An aluminum container maker is planning a $70 million expansion to install capacity to make the resealable “bottle cans” now being used by some beverage companies.
According to a report in the Youngstown (Ohio) Vindicator, Exal Corp. is planning to construct two additional plants in that city over the next two years.
Exal Corp., based in Youngstown, needs the increased production capacity to make cans for personal care products as well as resealable beverage bottles, company owner Delfin Gibert has told the newspaper.
The company’s aluminum cans for personal care products such as deodorants and scented body sprays for men is its older line of business.

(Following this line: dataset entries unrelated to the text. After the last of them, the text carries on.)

-- ==== Sys2Proof/Machine/HostProgram.lean ====
section
/-! DEFINITION. The Host's side: the statements of a Host program and the accesses they expand to (R98, R99), and
the Host's procedures of R284, R293 and R294 as far as they are accesses. The Host's own control flow and variables
are no part of the block. -/

namespace Sys2Proof.Machine

/-- The statements of a Host program (R98) and the pseudo-instructions (R99). `wait` carries the number of STATUS
reads that see DONE = 0 before the completion; any number is possible (R70, R290). -/
inductive Stmt where
  | wr (r : Reg) (v : Word)
  | rd (r : Reg)
  | cmd (i : Instr)
  | wait (polls : Nat)
  | run (i : Instr) (polls : Nat)
  | ldkey (k : BitVec 128)
  | ldsym (w : Codeword)
  | rdsym
  | clr
  deriving DecidableEq, Repr

/-- `wr REG, value` is RegWrite(offset of REG, value) (R98). -/
def wrMove (r : Reg) (v : Word) : Move := .access (.write (regOffset r) 32 v)

/-- `rd REG` is RegRead(offset of REG) (R98). -/
def rdMove (r : Reg) : Move := .access (.read (regOffset r) 32)

/-- `wait`: STATUS is read until DONE = 1 (R99); the completion comes after `polls` reads. -/
def waitMoves (polls : Nat) : List Move := List.replicate polls (rdMove .status) ++ [.engine, rdMove .status]

/-- The expansion of a statement (R98, R99). -/
def Stmt.expand : Stmt → List Move
  | .wr r v   => [wrMove r v]
  | .rd r     => [rdMove r]
  | .cmd i    => [wrMove .cmd (encode i)]
  | .wait n   => waitMoves n
  | .run i n  => wrMove .cmd (encode i) :: waitMoves n
  | .ldkey k  => (List.finRange 4).map fun n => wrMove (.key n) (keyWord k n)
  | .ldsym w  => (List.finRange 14).map fun p => wrMove (.sym p) ((w.get p).setWidth 32)
  | .rdsym    => (List.finRange 14).map fun p => rdMove (.sym p)
  | .clr      => [wrMove .iclr 3]

/-- The moves of a list of statements, in order. -/
def expandAll (ss : List Stmt) : List Move := ss.flatMap Stmt.expand

/-- The Host's initialisation after a reset or an SRST (R284). What R284 leaves to the Host is an argument, so that
every order and option it allows is a value of this function: `readId`, whether the optional step 1 is taken;
`interrupts`, whether step 3 is; `ctrlFirst`, whether steps 2 and 3 are swapped; `clearDone`, whether the Host, after
an SRST only, clears the DONE it left. DESIGN CHOICE: the arguments, and that a Host that reads ID ahead of the other
steps goes on whatever it reads (notes/assumptions/17.md). -/
def hostInit (coin : Word) (readId interrupts ctrlFirst clearDone : Bool) : List Stmt :=
  let step2 := [Stmt.wr .coin coin]
  let step3 := if interrupts then [Stmt.wr .ctrl 1] else []
  (if readId then [.rd .id] else []) ++ (if ctrlFirst then step3 ++ step2 else step2 ++ step3) ++
    (if clearDone then [.wr .iclr 1] else [])

/-- "write NWORDS = min(number of words, 65535)" (R25, R293). -/
def hostWordCount (n : Nat) : Word := BitVec.ofNat 32 (min n 65535)

/-- The erasure mask of the lookups of 14 words: bit p set where word p failed (R293). -/
def hostErasureMask (words : List (Option Sym11)) : Word :=
  (List.range 14).foldl
    (fun m p => if words[p]? = some none then m ||| (1#32 <<< p) else m) 0

/-- The writes of the symbols whose words were found (R293). -/
def hostSymbolWrites (words : List (Option Sym11)) : List Stmt :=
  (List.finRange 14).filterMap fun p =>
    (words[p.val]?.join).map fun v => Stmt.wr (.sym p) (v.setWidth 32)

/-- One parse, from the dictionary lookups of its words (none: the lookup failed) to the read of STATUS that
sees DONE = 1 (R293 steps 2 to 4). DESIGN CHOICE: the symbols before ERMASK, an order R293 leaves open
(notes/assumptions/17.md). -/
def hostParse (words : List (Option Sym11)) (polls : Nat) : List Stmt :=
  [.wr .nwords (hostWordCount words.length)] ++
    (if words.length = 14 then hostSymbolWrites words ++ [.wr .ermask (hostErasureMask words)] else []) ++
    [.run .decode polls]

/-- One format, up to the reads of the 14 symbols (R294). -/
def hostFormat (r : BitVec 5) (b : BitVec 10) (k : BitVec 128) (coin : Sym11) (polls : Nat) : List Stmt :=
  [.wr .rsv (r.setWidth 32), .wr .bday (b.setWidth 32), .ldkey k, .wr .coin (coin.setWidth 32),
    .run .encode polls, .rdsym]

end Sys2Proof.Machine
end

But the aluminum beverage bottle business has increased to the point that a $70 million plant is being planned for land adjacent to Exal Corp.’s existing facility.
According to the Vindicator article, Exal began making the resealable aluminum bottles five years ago, and now two of the company’s larger customers, Coca-Cola and Anheuser-Busch, are expanding their product offerings.
Exal’s Gibert says beverage makers are finding they can charge more for products in aluminum bottles. "It has strong appeal,” he tells the newspaper of the aluminum bottle. “Consumers perceive it as a nice beer because it's in a nice package."
The newspaper reports that Gibert also plans to add six production lines to plants he has opened in recent years in Argentina, France and the Netherlands.
Additionally, the company has been working with two pharmaceutical companies to make aluminum cans to dispense some popular medications in a foam format.
Asked about the success of the bottle can at the Institute of Scrap Recycling Industries Inc. Commodity Forum in Chicago in September, Novelis Corp. Director of Operations Fritz Gilbert referred to bottle cans as a “nice product,” but remarked that they are currently still a niche product because they cannot be produced as fast as the traditional pop-top can.
Exal Corp.’s Gibert says the new bottle can facility in Youngstown will not greatly increase his North American capacity, but will allow him to produce more bottle cans with fewer employees.